/-- R125 to R132, R141, R142, R166, R168: `ctx.save` and `ctx.load` move a context's registers between a core and a block,
and `team.out`, `team.in`, the rotation, the host's swap requests and the dispatcher's swap-in move teams, with the
status that Table 6-17 and SWAPSTAT give. How `team.in` finds its context, the status of a full slipway and
the room on a core are the model's readings (logs 24, 25 and 26), as are that `ctx.save` of a context without a copy on the
core saves its master block (log 32) and that a team whose record could not be written stays and is not asked again (log 28). -/
def Obligations.ContextsAndTeamsMove : Prop :=
  (∀ (s : State) (o : PrivOp),
    let c := s.cur.core
    let pa := (s.me.opt o.a).toNat
    let a := ((s.me.opt o.b).extractLsb' 0 16).toNat
    let n := (s.me.opt o.a).toNat
    (supervises (.ctxSave o) o s → pa % 64 = 0 → blockOf pa = none → isPeer pa = false → isPeer (pa + 255) = false →
      privGives (.ctxSave o) o s 0 fun t =>
        ∀ k, k < 32 → t.read64 (pa + 8 * k) = (s.regs c a).read (0x100 + k))
    ∧ (∀ b, supervises (.ctxSave o) o s → pa % 64 = 0 → blockOf pa = some b →
      privGives (.ctxSave o) o s 0 fun t => (t.ctx b).master = s.regs c a)
    ∧ (supervises (.ctxLoad o) o s → pa % 64 = 0 →
        (((s.core c).copies.find? a).isSome = true ∨ a = 0 ∨ (s.core c).residents.length < 16) →
      privGives (.ctxLoad o) o s 0 fun t => t.regs c a = s.readBlock pa ∧ ∀ k, k ≠ a → t.regs c k = s.regs c k)
    ∧ (supervises (.teamOut o) o s → (64 ≤ n ∨ s.hasTeam c n = false) →
      privGives (.teamOut o) o s 1 fun t => s.elsewhereSame t)
    ∧ (∀ u m, supervises (.teamOut o) o s → mayLeave s c n → s.ownMove n = false →
        (s.beginMove c n).continueOut c n = (u, some m) →
      privGives (.teamOut o) o s (if m = 5 then 3 else BitVec.ofNat 64 m) fun t =>
        if m = 0 then hasLeft s t c n
        else t.hasTeam c n = true ∧ (t.team c n).moving = false
          ∧ ((s.core c).leaving = true → (t.team c n).unsaved = true))
    ∧ (supervises (.teamOut o) o s → n < 64 → s.hasTeam c n = true → (s.team c n).moving = false →
        (s.team c n).dumped = false → (s.team c n).unsaved = true → s.ownMove n = false →
      privGives (.teamOut o) o s 3 fun t => s.elsewhereSame t)
    ∧ (∀ u r m, supervises (.teamIn o) o s → s.tryTeamIn c (s.me.opt o.a) = (u, r) →
        (r = .ok m ∨ ((∃ x, r = .no x) ∧ m = 3)) →
      privGives (.teamIn o) o s (BitVec.ofNat 64 m) fun t =>
        (m = 0 → r = .ok 0 → noneKilled s → hasCome s t c) ∧ (m ≠ 0 → ∀ n, (t.core n).teams = (s.core n).teams)))
  ∧ (∀ (s u : State) (c n m a : Nat) (w : Word),
    (wellFormed (.rotation c n) = true → mayLeave s c n → s.tripped = false →
      ((s.team c n).halted = false ∨ (s.core c).leaving = true) → ((s.core c).faulted = true ∨ s.movedHere c n = false) →
      (s.team c n).hostAsked = false → (s.beginMove c n).continueOut c n = (u, some m) →
      ∃ t, steps (.rotation c n) s t ∧
        if m = 0 then hasLeft s t c n
        else t.hasTeam c n = true ∧ (t.team c n).moving = false
          ∧ ((s.core c).leaving = true → (t.team c n).unsaved = true))
    ∧ (wellFormed (.swapreqOut a w) = true → s.boot ≠ .ioOnly → s.tripped = false → s.swapBusy a = false → w.extractLsb' 40 2 = 1 →
      s.findTeam (s.ctx a).swapl (w.extractLsb' 0 32).toNat = some (c, n) → (s.team c n).asid = a → mayLeave s c n →
      (((s.beginMove c n).onTeam c n fun x => { x with hostAsked := true }).onCtx a
        fun y => { y with swapstat := 0x100 }).continueOut c n = (u, some m) →
      ∃ t, steps (.swapreqOut a w) s t ∧ (t.ctx a).swapstat = BitVec.ofNat 64 m ∧ (m = 0 → hasLeft s t c n))
    ∧ (wellFormed (.swapreqOut a w) = true → s.boot ≠ .ioOnly → s.swapBusy a = false → w.extractLsb' 40 2 = 1 →
      s.findTeam (s.ctx a).swapl (w.extractLsb' 0 32).toNat = none →
      ∃ t, steps (.swapreqOut a w) s t ∧ (t.ctx a).swapstat = 6 ∧ t.cores = s.cores)
    ∧ (wellFormed (.swapreqOut a w) = true → s.boot ≠ .ioOnly → s.tripped = false → s.swapBusy a = false →
      w.extractLsb' 40 2 = 1 → s.findTeam (s.ctx a).swapl (w.extractLsb' 0 32).toNat = some (c, n) → (s.team c n).asid = a →
      (s.team c n).moving = false → (s.team c n).dumped = false → (s.team c n).unsaved = true →
      ∃ t, steps (.swapreqOut a w) s t ∧ (t.ctx a).swapstat = 3 ∧ t.cores = s.cores)
    ∧ (let k := if (w.extractLsb' 32 8).toNat = 255 then c else (w.extractLsb' 32 8).toNat
      let tid := (w.extractLsb' 0 32).toNat
      wellFormed (.swapreqIn a w c) = true → s.boot ≠ .ioOnly → s.tripped = false → s.swapBusy a = false →
      w.extractLsb' 40 2 = 2 → k < 192 →
      (s.onCtx a fun y => { y with swapstat := 0x100, swapAsk := some (k, (s.ctx a).swapl, tid) }).swapInSlot k a
        (fun y => y.launch == (s.ctx a).swapl && y.tid == tid) = (u, some m) →
      ∃ t, steps (.swapreqIn a w c) s t ∧ (t.ctx a).swapstat = BitVec.ofNat 64 m
        ∧ (m = 0 → noneKilled s → hasCome s t k))
    ∧ (let place := (s.regs c a).slip + BitVec.ofNat 64 (32 * n)
      wellFormed (.teamSwapInDispatch a n c) = true → n < 8192 → s.serving c = true →
      s.swapInSlot c a (fun y => y.at_ == place) = (u, some 0) → noneKilled s →
      ∃ t, steps (.teamSwapInDispatch a n c) s t ∧ hasCome s t c))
● ● ● ● ●
* [THE PROBLEM] Everything in the records is to be copied exactly.

* [SOLUTION FOR THIS EXERCISE]
/-- R125 to R132, R141, R142, R166, R168: `ctx.save` and `ctx.load` move a context's registers between a core and a block,
and `team.out`, `team.in`, the rotation, the host's swap requests and the dispatcher's swap-in move teams, with the
status that Table 6-17 and SWAPSTAT give. How `team.in` finds its context, the status of a full slipway and
the room on a core are the model's readings (logs 24, 25 and 26), as are that `ctx.save` of a context without a copy on the
core saves its master block (log 32) and that a team whose record could not be written stays and is not asked again (log 28). -/
def Obligations.ContextsAndTeamsMove : Prop :=
  (∀ (s : State) (o : PrivOp),
    let c := s.cur.core
    let pa := (s.me.opt o.a).toNat
    let a := ((s.me.opt o.b).extractLsb' 0 16).toNat
    let n := (s.me.opt o.a).toNat
    (supervises (.ctxSave o) o s → pa % 64 = 0 → blockOf pa = none → isPeer pa = false → isPeer (pa + 255) = false →
      privGives (.ctxSave o) o s 0 fun t =>
        ∀ k, k < 32 → t.read64 (pa + 8 * k) = (s.regs c a).read (0x100 + k))
    ∧ (∀ b, supervises (.ctxSave o) o s → pa % 64 = 0 → blockOf pa = some b →
      privGives (.ctxSave o) o s 0 fun t => (t.ctx b).master = s.regs c a)
    ∧ (supervises (.ctxLoad o) o s → pa % 64 = 0 →
        (((s.core c).copies.find? a).isSome = true ∨ a = 0 ∨ (s.core c).residents.length < 16) →
      privGives (.ctxLoad o) o s 0 fun t => t.regs c a = s.readBlock pa ∧ ∀ k, k ≠ a → t.regs c k = s.regs c k)
    ∧ (supervises (.teamOut o) o s → (64 ≤ n ∨ s.hasTeam c n = false) →
      privGives (.teamOut o) o s 1 fun t => s.elsewhereSame t)
    ∧ (∀ u m, supervises (.teamOut o) o s → mayLeave s c n → s.ownMove n = false →
        (s.beginMove c n).continueOut c n = (u, some m) →
      privGives (.teamOut o) o s (if m = 5 then 3 else BitVec.ofNat 64 m) fun t =>
        if m = 0 then hasLeft s t c n
        else t.hasTeam c n = true ∧ (t.team c n).moving = false
          ∧ ((s.core c).leaving = true → (t.team c n).unsaved = true))
    ∧ (supervises (.teamOut o) o s → n < 64 → s.hasTeam c n = true → (s.team c n).moving = false →
        (s.team c n).dumped = false → (s.team c n).unsaved = true → s.ownMove n = false →
      privGives (.teamOut o) o s 3 fun t => s.elsewhereSame t)
    ∧ (∀ u r m, supervises (.teamIn o) o s → s.tryTeamIn c (s.me.opt o.a) = (u, r) →
        (r = .ok m ∨ ((∃ x, r = .no x) ∧ m = 3)) →
      privGives (.teamIn o) o s (BitVec.ofNat 64 m) fun t =>
        (m = 0 → r = .ok 0 → noneKilled s → hasCome s t c) ∧ (m ≠ 0 → ∀ n, (t.core n).teams = (s.core n).teams)))
  ∧ (∀ (s u : State) (c n m a : Nat) (w : Word),
    (wellFormed (.rotation c n) = true → mayLeave s c n → s.tripped = false →
      ((s.team c n).halted = false ∨ (s.core c).leaving = true) → ((s.core c).faulted = true ∨ s.movedHere c n = false) →
      (s.team c n).hostAsked = false → (s.beginMove c n).continueOut c n = (u, some m) →
      ∃ t, steps (.rotation c n) s t ∧
        if m = 0 then hasLeft s t c n
        else t.hasTeam c n = true ∧ (t.team c n).moving = false
          ∧ ((s.core c).leaving = true → (t.team c n).unsaved = true))
    ∧ (wellFormed (.swapreqOut a w) = true → s.boot ≠ .ioOnly → s.tripped = false → s.swapBusy a = false → w.extractLsb' 40 2 = 1 →
      s.findTeam (s.ctx a).swapl (w.extractLsb' 0 32).toNat = some (c, n) → (s.team c n).asid = a → mayLeave s c n →
      (((s.beginMove c n).onTeam c n fun x => { x with hostAsked := true }).onCtx a
        fun y => { y with swapstat := 0x100 }).continueOut c n = (u, some m) →
      ∃ t, steps (.swapreqOut a w) s t ∧ (t.ctx a).swapstat = BitVec.ofNat 64 m ∧ (m = 0 → hasLeft s t c n))
    ∧ (wellFormed (.swapreqOut a w) = true → s.boot ≠ .ioOnly → s.swapBusy a = false → w.extractLsb' 40 2 = 1 →
      s.findTeam (s.ctx a).swapl (w.extractLsb' 0 32).toNat = none →
      ∃ t, steps (.swapreqOut a w) s t ∧ (t.ctx a).swapstat = 6 ∧ t.cores = s.cores)
    ∧ (wellFormed (.swapreqOut a w) = true → s.boot ≠ .ioOnly → s.tripped = false → s.swapBusy a = false →
      w.extractLsb' 40 2 = 1 → s.findTeam (s.ctx a).swapl (w.extractLsb' 0 32).toNat = some (c, n) → (s.team c n).asid = a →
      (s.team c n).moving = false → (s.team c n).dumped = false → (s.team c n).unsaved = true →
      ∃ t, steps (.swapreqOut a w) s t ∧ (t.ctx a).swapstat = 3 ∧ t.cores = s.cores)
    ∧ (let k := if (w.extractLsb' 32 8).toNat = 255 then c else (w.extractLsb' 32 8).toNat
      let tid := (w.extractLsb' 0 32).toNat
      wellFormed (.swapreqIn a w c) = true → s.boot ≠ .ioOnly → s.tripped = false → s.swapBusy a = false →
      w.extractLsb' 40 2 = 2 → k < 192 →
      (s.onCtx a fun y => { y with swapstat := 0x100, swapAsk := some (k, (s.ctx a).swapl, tid) }).swapInSlot k a
        (fun y => y.launch == (s.ctx a).swapl && y.tid == tid) = (u, some m) →
      ∃ t, steps (.swapreqIn a w c) s t ∧ (t.ctx a).swapstat = BitVec.ofNat 64 m
        ∧ (m = 0 → noneKilled s → hasCome s t k))
    ∧ (let place := (s.regs c a).slip + BitVec.ofNat 64 (32 * n)
      wellFormed (.teamSwapInDispatch a n c) = true → n < 8192 → s.serving c = true →
      s.swapInSlot c a (fun y => y.at_ == place) = (u, some 0) → noneKilled s →
      ∃ t, steps (.teamSwapInDispatch a n c) s t ∧ hasCome s t c))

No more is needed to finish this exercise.